The attentive reader may object that there are other protocols with liquidity. Indeed, they exist, and the data from them will be added later. Luckily, the approach to obtaining liquidity will be almost the same.

Smart Contract Read vs ZK Power

Here, we are going to provide a raw comparison between two approaches from a cost perspective.

Smart Contract Read

Just imagine that we want to obtain WETH/USDT 5% pool data, and the execution will be carried out by setting up an immutable smart contract that will interrogate each tick and execute the final calculation. This process requires iterating over approximately 27 ticks, and the whole function call will cost approximately 179,219 gas.

179,219 gas * 25 gwei * of $3,500 = $15.62 USD

For the same pool in Uniswap V2, it costs 6,059 gas.

6,059 gas * 25 gwei * $3500 = $0.53 USD

Let’s add the same for a Curve pool: It takes 119,184 gas.

119,184 gas * 25gewi * $3500 = $10.43 USD.

Finally, to obtain data for the liquidity map for WETH/USDT for Uniswap V2/V3 plus Curve with the help of an immutable smart contract, we would need to pay a total of $26.58 USD.

Zero-Knowledge Proof Aggregation

To perform all calculations, we’ll use the same data sources, like the WETH/USDT Uniswap V2/V3 pools and the same Curve pool. In total, we need to generate 32 storage proofs, which are as follows:

  • 27 ticks for UniV3,
  • 3 slots for TickBitmap,
  • 1 slot for Curve, and
  • 1 slot for UniV2.

As savvy individuals, we aim to concatenate all storage proofs into one and submit and verify only one. In such a case, we need to use recursion for this process. Although it may take more time, this off-chain operation can dramatically reduce costs.

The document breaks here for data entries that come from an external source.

-- ==== Sys2Proof/Laws/State.lean ====
section
/-! SUPPORT. What each update of State leaves alone, one lemma per field per update, and what reading one berth's part
gives after an update of it. -/

namespace Sys2Proof.Machine

@[simp] theorem PerBerth.get_same {α : Type} (v : α) (x : Berth) : (PerBerth.same v).get x = v := by
  cases x <;> rfl

@[simp] theorem PerBerth.get_set_self {α : Type} (p : PerBerth α) (x : Berth) (v : α) : (p.set x v).get x = v := by
  cases x <;> rfl

theorem PerBerth.get_set_of_ne {α : Type} (p : PerBerth α) (x y : Berth) (v : α) (h : y ≠ x) :
    (p.set x v).get y = p.get y := by
  cases x <;> cases y <;> first | rfl | exact absurd rfl h

theorem PerBerth.get_set {α : Type} (p : PerBerth α) (x y : Berth) (v : α) :
    (p.set x v).get y = if y = x then v else p.get y := by
  cases x <;> cases y <;> rfl

@[simp] theorem Links.get_set_self (ls : Links) (l : Link) (v : LinkState) : (ls.set l v).get l = v := by
  cases l with
  | ship b => cases b <;> rfl
  | _ => rfl

theorem Links.get_set_of_ne (ls : Links) (l k : Link) (v : LinkState) (h : k ≠ l) : (ls.set l v).get k = ls.get k := by
  cases l with
  | ship b => cases k with
    | ship c => cases b <;> cases c <;> first | rfl | exact absurd rfl h
    | _ => rfl
  | _ => cases k with
    | ship c => rfl
    | _ => first | rfl | exact absurd rfl h

theorem Links.get_set (ls : Links) (l k : Link) (v : LinkState) :
    (ls.set l v).get k = if k = l then v else ls.get k := by
  by_cases h : k = l
  · subst h; simp
  · rw [if_neg h]; exact Links.get_set_of_ne ls l k v h

@[simp] theorem State.modBerth_now (s : State) (b : Berth) (f : BerthRecord → BerthRecord) : (s.modBerth b f).now = s.now := rfl

@[simp] theorem State.modBerth_resetHeld (s : State) (b : Berth) (f : BerthRecord → BerthRecord) : (s.modBerth b f).resetHeld = s.resetHeld := rfl

@[simp] theorem State.modBerth_links (s : State) (b : Berth) (f : BerthRecord → BerthRecord) : (s.modBerth b f).links = s.links := rfl

@[simp] theorem State.modBerth_units (s : State) (b : Berth) (f : BerthRecord → BerthRecord) : (s.modBerth b f).units = s.units := rfl

@[simp] theorem State.modBerth_pool (s : State) (b : Berth) (f : BerthRecord → BerthRecord) : (s.modBerth b f).pool = s.pool := rfl

@[simp] theorem State.modBerth_references (s : State) (b : Berth) (f : BerthRecord → BerthRecord) : (s.modBerth b f).references = s.references := rfl

@[simp] theorem State.modBerth_capture (s : State) (b : Berth) (f : BerthRecord → BerthRecord) : (s.modBerth b f).capture = s.capture := rfl

@[simp] theorem State.modBerth_port (s : State) (b : Berth) (f : BerthRecord → BerthRecord) : (s.modBerth b f).port = s.port := rfl

@[simp] theorem State.modBerth_syncs (s : State) (b : Berth) (f : BerthRecord → BerthRecord) : (s.modBerth b f).syncs = s.syncs := rfl

@[simp] theorem State.modBerth_ramps (s : State) (b : Berth) (f : BerthRecord → BerthRecord) : (s.modBerth b f).ramps = s.ramps := rfl

@[simp] theorem State.modBerth_budget (s : State) (b : Berth) (f : BerthRecord → BerthRecord) : (s.modBerth b f).budget = s.budget := rfl

@[simp] theorem State.modBerth_sections (s : State) (b : Berth) (f : BerthRecord → BerthRecord) : (s.modBerth b f).sections = s.sections := rfl

@[simp] theorem State.modBerth_meters (s : State) (b : Berth) (f : BerthRecord → BerthRecord) : (s.modBerth b f).meters = s.meters := rfl

@[simp] theorem State.modBerth_tariff (s : State) (b : Berth) (f : BerthRecord → BerthRecord) : (s.modBerth b f).tariff = s.tariff := rfl

@[simp] theorem State.modBerth_records (s : State) (b : Berth) (f : BerthRecord → BerthRecord) : (s.modBerth b f).records = s.records := rfl

@[simp] theorem State.modBerth_settings (s : State) (b : Berth) (f : BerthRecord → BerthRecord) : (s.modBerth b f).settings = s.settings := rfl

@[simp] theorem State.modBerth_sent (s : State) (b : Berth) (f : BerthRecord → BerthRecord) : (s.modBerth b f).sent = s.sent := rfl

@[simp] theorem State.modBerth_freeCount (s : State) (b : Berth) (f : BerthRecord → BerthRecord) : (s.modBerth b f).freeCount = s.freeCount := rfl

@[simp] theorem State.modBerth_pending (s : State) (b : Berth) (f : BerthRecord → BerthRecord) : (s.modBerth b f).pending = s.pending := rfl

@[simp] theorem State.modUnit_now (s : State) (b : Berth) (f : AgreementUnit → AgreementUnit) : (s.modUnit b f).now = s.now := rfl

@[simp] theorem State.modUnit_resetHeld (s : State) (b : Berth) (f : AgreementUnit → AgreementUnit) : (s.modUnit b f).resetHeld = s.resetHeld := rfl

@[simp] theorem State.modUnit_links (s : State) (b : Berth) (f : AgreementUnit → AgreementUnit) : (s.modUnit b f).links = s.links := rfl

@[simp] theorem State.modUnit_berths (s : State) (b : Berth) (f : AgreementUnit → AgreementUnit) : (s.modUnit b f).berths = s.berths := rfl

@[simp] theorem State.modUnit_pool (s : State) (b : Berth) (f : AgreementUnit → AgreementUnit) : (s.modUnit b f).pool = s.pool := rfl

@[simp] theorem State.modUnit_references (s : State) (b : Berth) (f : AgreementUnit → AgreementUnit) : (s.modUnit b f).references = s.references := rfl

@[simp] theorem State.modUnit_capture (s : State) (b : Berth) (f : AgreementUnit → AgreementUnit) : (s.modUnit b f).capture = s.capture := rfl

@[simp] theorem State.modUnit_port (s : State) (b : Berth) (f : AgreementUnit → AgreementUnit) : (s.modUnit b f).port = s.port := rfl

@[simp] theorem State.modUnit_syncs (s : State) (b : Berth) (f : AgreementUnit → AgreementUnit) : (s.modUnit b f).syncs = s.syncs := rfl

@[simp] theorem State.modUnit_ramps (s : State) (b : Berth) (f : AgreementUnit → AgreementUnit) : (s.modUnit b f).ramps = s.ramps := rfl

@[simp] theorem State.modUnit_budget (s : State) (b : Berth) (f : AgreementUnit → AgreementUnit) : (s.modUnit b f).budget = s.budget := rfl

@[simp] theorem State.modUnit_sections (s : State) (b : Berth) (f : AgreementUnit → AgreementUnit) : (s.modUnit b f).sections = s.sections := rfl

@[simp] theorem State.modUnit_meters (s : State) (b : Berth) (f : AgreementUnit → AgreementUnit) : (s.modUnit b f).meters = s.meters := rfl

@[simp] theorem State.modUnit_tariff (s : State) (b : Berth) (f : AgreementUnit → AgreementUnit) : (s.modUnit b f).tariff = s.tariff := rfl

@[simp] theorem State.modUnit_records (s : State) (b : Berth) (f : AgreementUnit → AgreementUnit) : (s.modUnit b f).records = s.records := rfl

@[simp] theorem State.modUnit_settings (s : State) (b : Berth) (f : AgreementUnit → AgreementUnit) : (s.modUnit b f).settings = s.settings := rfl

@[simp] theorem State.modUnit_sent (s : State) (b : Berth) (f : AgreementUnit → AgreementUnit) : (s.modUnit b f).sent = s.sent := rfl

@[simp] theorem State.modUnit_freeCount (s : State) (b : Berth) (f : AgreementUnit → AgreementUnit) : (s.modUnit b f).freeCount = s.freeCount := rfl

@[simp] theorem State.modUnit_pending (s : State) (b : Berth) (f : AgreementUnit → AgreementUnit) : (s.modUnit b f).pending = s.pending := rfl

@[simp] theorem State.modReference_now (s : State) (b : Berth) (f : Reference → Reference) : (s.modReference b f).now = s.now := rfl

@[simp] theorem State.modReference_resetHeld (s : State) (b : Berth) (f : Reference → Reference) : (s.modReference b f).resetHeld = s.resetHeld := rfl

@[simp] theorem State.modReference_links (s : State) (b : Berth) (f : Reference → Reference) : (s.modReference b f).links = s.links := rfl

@[simp] theorem State.modReference_berths (s : State) (b : Berth) (f : Reference → Reference) : (s.modReference b f).berths = s.berths := rfl

@[simp] theorem State.modReference_units (s : State) (b : Berth) (f : Reference → Reference) : (s.modReference b f).units = s.units := rfl

@[simp] theorem State.modReference_pool (s : State) (b : Berth) (f : Reference → Reference) : (s.modReference b f).pool = s.pool := rfl

@[simp] theorem State.modReference_capture (s : State) (b : Berth) (f : Reference → Reference) : (s.modReference b f).capture = s.capture := rfl

@[simp] theorem State.modReference_port (s : State) (b : Berth) (f : Reference → Reference) : (s.modReference b f).port = s.port := rfl

@[simp] theorem State.modReference_syncs (s : State) (b : Berth) (f : Reference → Reference) : (s.modReference b f).syncs = s.syncs := rfl

@[simp] theorem State.modReference_ramps (s : State) (b : Berth) (f : Reference → Reference) : (s.modReference b f).ramps = s.ramps := rfl

@[simp] theorem State.modReference_budget (s : State) (b : Berth) (f : Reference → Reference) : (s.modReference b f).budget = s.budget := rfl

@[simp] theorem State.modReference_sections (s : State) (b : Berth) (f : Reference → Reference) : (s.modReference b f).sections = s.sections := rfl

@[simp] theorem State.modReference_meters (s : State) (b : Berth) (f : Reference → Reference) : (s.modReference b f).meters = s.meters := rfl

@[simp] theorem State.modReference_tariff (s : State) (b : Berth) (f : Reference → Reference) : (s.modReference b f).tariff = s.tariff := rfl

@[simp] theorem State.modReference_records (s : State) (b : Berth) (f : Reference → Reference) : (s.modReference b f).records = s.records := rfl

@[simp] theorem State.modReference_settings (s : State) (b : Berth) (f : Reference → Reference) : (s.modReference b f).settings = s.settings := rfl

@[simp] theorem State.modReference_sent (s : State) (b : Berth) (f : Reference → Reference) : (s.modReference b f).sent = s.sent := rfl

@[simp] theorem State.modReference_freeCount (s : State) (b : Berth) (f : Reference → Reference) : (s.modReference b f).freeCount = s.freeCount := rfl

@[simp] theorem State.modReference_pending (s : State) (b : Berth) (f : Reference → Reference) : (s.modReference b f).pending = s.pending := rfl

@[simp] theorem State.modSync_now (s : State) (b : Berth) (f : Synchroniser → Synchroniser) : (s.modSync b f).now = s.now := rfl

@[simp] theorem State.modSync_resetHeld (s : State) (b : Berth) (f : Synchroniser → Synchroniser) : (s.modSync b f).resetHeld = s.resetHeld := rfl

@[simp] theorem State.modSync_links (s : State) (b : Berth) (f : Synchroniser → Synchroniser) : (s.modSync b f).links = s.links := rfl

@[simp] theorem State.modSync_berths (s : State) (b : Berth) (f : Synchroniser → Synchroniser) : (s.modSync b f).berths = s.berths := rfl

@[simp] theorem State.modSync_units (s : State) (b : Berth) (f : Synchroniser → Synchroniser) : (s.modSync b f).units = s.units := rfl

@[simp] theorem State.modSync_pool (s : State) (b : Berth) (f : Synchroniser → Synchroniser) : (s.modSync b f).pool = s.pool := rfl

@[simp] theorem State.modSync_references (s : State) (b : Berth) (f : Synchroniser → Synchroniser) : (s.modSync b f).references = s.references := rfl

@[simp] theorem State.modSync_capture (s : State) (b : Berth) (f : Synchroniser → Synchroniser) : (s.modSync b f).capture = s.capture := rfl

@[simp] theorem State.modSync_port (s : State) (b : Berth) (f : Synchroniser → Synchroniser) : (s.modSync b f).port = s.port := rfl

@[simp] theorem State.modSync_ramps (s : State) (b : Berth) (f : Synchroniser → Synchroniser) : (s.modSync b f).ramps = s.ramps := rfl

@[simp] theorem State.modSync_budget (s : State) (b : Berth) (f : Synchroniser → Synchroniser) : (s.modSync b f).budget = s.budget := rfl

@[simp] theorem State.modSync_sections (s : State) (b : Berth) (f : Synchroniser → Synchroniser) : (s.modSync b f).sections = s.sections := rfl

@[simp] theorem State.modSync_meters (s : State) (b : Berth) (f : Synchroniser → Synchroniser) : (s.modSync b f).meters = s.meters := rfl

@[simp] theorem State.modSync_tariff (s : State) (b : Berth) (f : Synchroniser → Synchroniser) : (s.modSync b f).tariff = s.tariff := rfl

@[simp] theorem State.modSync_records (s : State) (b : Berth) (f : Synchroniser → Synchroniser) : (s.modSync b f).records = s.records := rfl

@[simp] theorem State.modSync_settings (s : State) (b : Berth) (f : Synchroniser → Synchroniser) : (s.modSync b f).settings = s.settings := rfl

@[simp] theorem State.modSync_sent (s : State) (b : Berth) (f : Synchroniser → Synchroniser) : (s.modSync b f).sent = s.sent := rfl

@[simp] theorem State.modSync_freeCount (s : State) (b : Berth) (f : Synchroniser → Synchroniser) : (s.modSync b f).freeCount = s.freeCount := rfl

@[simp] theorem State.modSync_pending (s : State) (b : Berth) (f : Synchroniser → Synchroniser) : (s.modSync b f).pending = s.pending := rfl

@[simp] theorem State.modRamp_now (s : State) (b : Berth) (f : Ramp → Ramp) : (s.modRamp b f).now = s.now := rfl

@[simp] theorem State.modRamp_resetHeld (s : State) (b : Berth) (f : Ramp → Ramp) : (s.modRamp b f).resetHeld = s.resetHeld := rfl

@[simp] theorem State.modRamp_links (s : State) (b : Berth) (f : Ramp → Ramp) : (s.modRamp b f).links = s.links := rfl

@[simp] theorem State.modRamp_berths (s : State) (b : Berth) (f : Ramp → Ramp) : (s.modRamp b f).berths = s.berths := rfl

@[simp] theorem State.modRamp_units (s : State) (b : Berth) (f : Ramp → Ramp) : (s.modRamp b f).units = s.units := rfl

@[simp] theorem State.modRamp_pool (s : State) (b : Berth) (f : Ramp → Ramp) : (s.modRamp b f).pool = s.pool := rfl

@[simp] theorem State.modRamp_references (s : State) (b : Berth) (f : Ramp → Ramp) : (s.modRamp b f).references = s.references := rfl

@[simp] theorem State.modRamp_capture (s : State) (b : Berth) (f : Ramp → Ramp) : (s.modRamp b f).capture = s.capture := rfl

@[simp] theorem State.modRamp_port (s : State) (b : Berth) (f : Ramp → Ramp) : (s.modRamp b f).port = s.port := rfl

@[simp] theorem State.modRamp_syncs (s : State) (b : Berth) (f : Ramp → Ramp) : (s.modRamp b f).syncs = s.syncs := rfl

@[simp] theorem State.modRamp_budget (s : State) (b : Berth) (f : Ramp → Ramp) : (s.modRamp b f).budget = s.budget := rfl

@[simp] theorem State.modRamp_sections (s : State) (b : Berth) (f : Ramp → Ramp) : (s.modRamp b f).sections = s.sections := rfl

@[simp] theorem State.modRamp_meters (s : State) (b : Berth) (f : Ramp → Ramp) : (s.modRamp b f).meters = s.meters := rfl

The 32 storage proofs can be split into 5 layers of recursion, with the generation of 1 storage proof taking approximately 2 minutes:

  • Layer 0: 32 proofs = 64 minutes,
  • Layer 1: 16 proofs = 32 minutes,
  • Layer 2: 8 proofs = 16 minutes,
  • Layer 3: 4 proofs = 8 minutes,
  • Layer 4: 2 proofs = 4 minutes,
  • Layer 5: 1 proof = 2 minutes.

Additionally, we can allocate 10 minutes for arithmetic calculations based on tick values.

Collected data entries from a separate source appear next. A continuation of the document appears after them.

/-- What `clockSetCloses` leaves alone. -/
@[simp] theorem clockSetCloses_frame (s : State) :
    (clockSetCloses s).now = s.now ∧ (clockSetCloses s).resetHeld = s.resetHeld ∧
    (clockSetCloses s).berths = s.berths ∧ (clockSetCloses s).units = s.units ∧
    (clockSetCloses s).pool = s.pool ∧ (clockSetCloses s).references = s.references ∧
    (clockSetCloses s).capture = s.capture ∧ (clockSetCloses s).port = s.port ∧
    (clockSetCloses s).syncs = s.syncs ∧ (clockSetCloses s).ramps = s.ramps ∧
    (clockSetCloses s).budget = s.budget ∧ (clockSetCloses s).sections = s.sections ∧
    (clockSetCloses s).tariff = s.tariff ∧ (clockSetCloses s).settings = s.settings ∧
    (clockSetCloses s).pending = s.pending ∧ (∀ c, (clockSetCloses s).berth c = s.berth c) ∧
    (∀ c, (clockSetCloses s).sec c = s.sec c) ∧ (∀ c, (clockSetCloses s).unit c = s.unit c) ∧
    (∀ c, (clockSetCloses s).reference c = s.reference c) ∧ (∀ c, (clockSetCloses s).sync c = s.sync c) ∧
    (∀ c, (clockSetCloses s).ramp c = s.ramp c) ∧
    (∀ k, ((clockSetCloses s).links.get k).up = (s.links.get k).up) := by
  unfold clockSetCloses
  exact ⟨serveBerths_keeps State.now _ _ (by intros; simp) (by intros; rfl) _,
    serveBerths_keeps State.resetHeld _ _ (by intros; simp) (by intros; rfl) _,
    serveBerths_keeps State.berths _ _ (by intros; simp) (by intros; rfl) _,
    serveBerths_keeps State.units _ _ (by intros; simp) (by intros; rfl) _,
    serveBerths_keeps State.pool _ _ (by intros; simp) (by intros; rfl) _,
    serveBerths_keeps State.references _ _ (by intros; simp) (by intros; rfl) _,
    serveBerths_keeps State.capture _ _ (by intros; simp) (by intros; rfl) _,
    serveBerths_keeps State.port _ _ (by intros; simp) (by intros; rfl) _,
    serveBerths_keeps State.syncs _ _ (by intros; simp) (by intros; rfl) _,
    serveBerths_keeps State.ramps _ _ (by intros; simp) (by intros; rfl) _,
    serveBerths_keeps State.budget _ _ (by intros; simp) (by intros; rfl) _,
    serveBerths_keeps State.sections _ _ (by intros; simp) (by intros; rfl) _,
    serveBerths_keeps State.tariff _ _ (by intros; simp) (by intros; rfl) _,
    serveBerths_keeps State.settings _ _ (by intros; simp) (by intros; rfl) _,
    serveBerths_keeps State.pending _ _ (by intros; simp) (by intros; rfl) _,
    fun c => serveBerths_keeps (fun s => s.berth c) _ _ (by intros; simp) (by intros; rfl) _,
    fun c => serveBerths_keeps (fun s => s.sec c) _ _ (by intros; simp) (by intros; rfl) _,
    fun c => serveBerths_keeps (fun s => s.unit c) _ _ (by intros; simp) (by intros; rfl) _,
    fun c => serveBerths_keeps (fun s => s.reference c) _ _ (by intros; simp) (by intros; rfl) _,
    fun c => serveBerths_keeps (fun s => s.sync c) _ _ (by intros; simp) (by intros; rfl) _,
    fun c => serveBerths_keeps (fun s => s.ramp c) _ _ (by intros; simp) (by intros; rfl) _,
    fun k => serveBerths_keeps (fun s => (s.links.get k).up) _ _ (by intros; simp) (by intros; rfl) _⟩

This leads to a total computation time of 136 minutes. The proof readiness time is estimated to be between 10-20 minutes.

With a server cost of $105/month, which equates to $0.15/hour, the final computation cost comes to $0.4 USD per WETH/USDT UniV2/V3 and Curve.

To get the full vision here, we need to add verification costs, which lie in the range of 300,000 to 500,000 gas for one proof, roughly amounting to $43.75 USD. However, we can concatenate 1000 pools in one proof and split the verification cost to reduce it to $0.04 USD per pool.

So, theoretically, with $50, we can build and verify the liquidity maps for the entire DeFi market.

Protocol it!

Finally, we’ll have a public smart contract with proved liquidity map data for each pool a client wants to request. The direct costs here are:

  • A Relayer that collects and stores raw data.
  • Off-chain proof building.
  • On-chain verification cost.
  • Proved data on-chain storage.

Initially, we can implement a Pay-Per-Request logic, where clients can split the costs before a call. The first clients could be auto-trading bots ,low-risk asset management protocols or risk parameters management products that would like to rely on the DeFi data.

Proof building can be delegated to centralized or decentralized structures, like a Proof Market, where each proof could be rewarded.

Finally, the Relayer should transport the proof and submit it on-chain, with costs covered or compensated by the clients.

In that model, the Protocol will resemble a marketplace where there are clients ready to pay for the data, and workers processing the data. The good news here is that we don’t need any mechanism to track and punish voluntary actors because, by design, any wrong data will not pass the zk-proof verification, ensuring clients’ safety.

We’ll be happy to describe the full protocol in the future, but for the current post, this is enough.

Summary

DeFi can trust in itself!

Trustless, aggregated, proven public Liquidity Maps remove centralized dependencies and can serve as a foundation for the automation of low-risk trading strategies. They enhance risk management and, ultimately, will be cost-effective!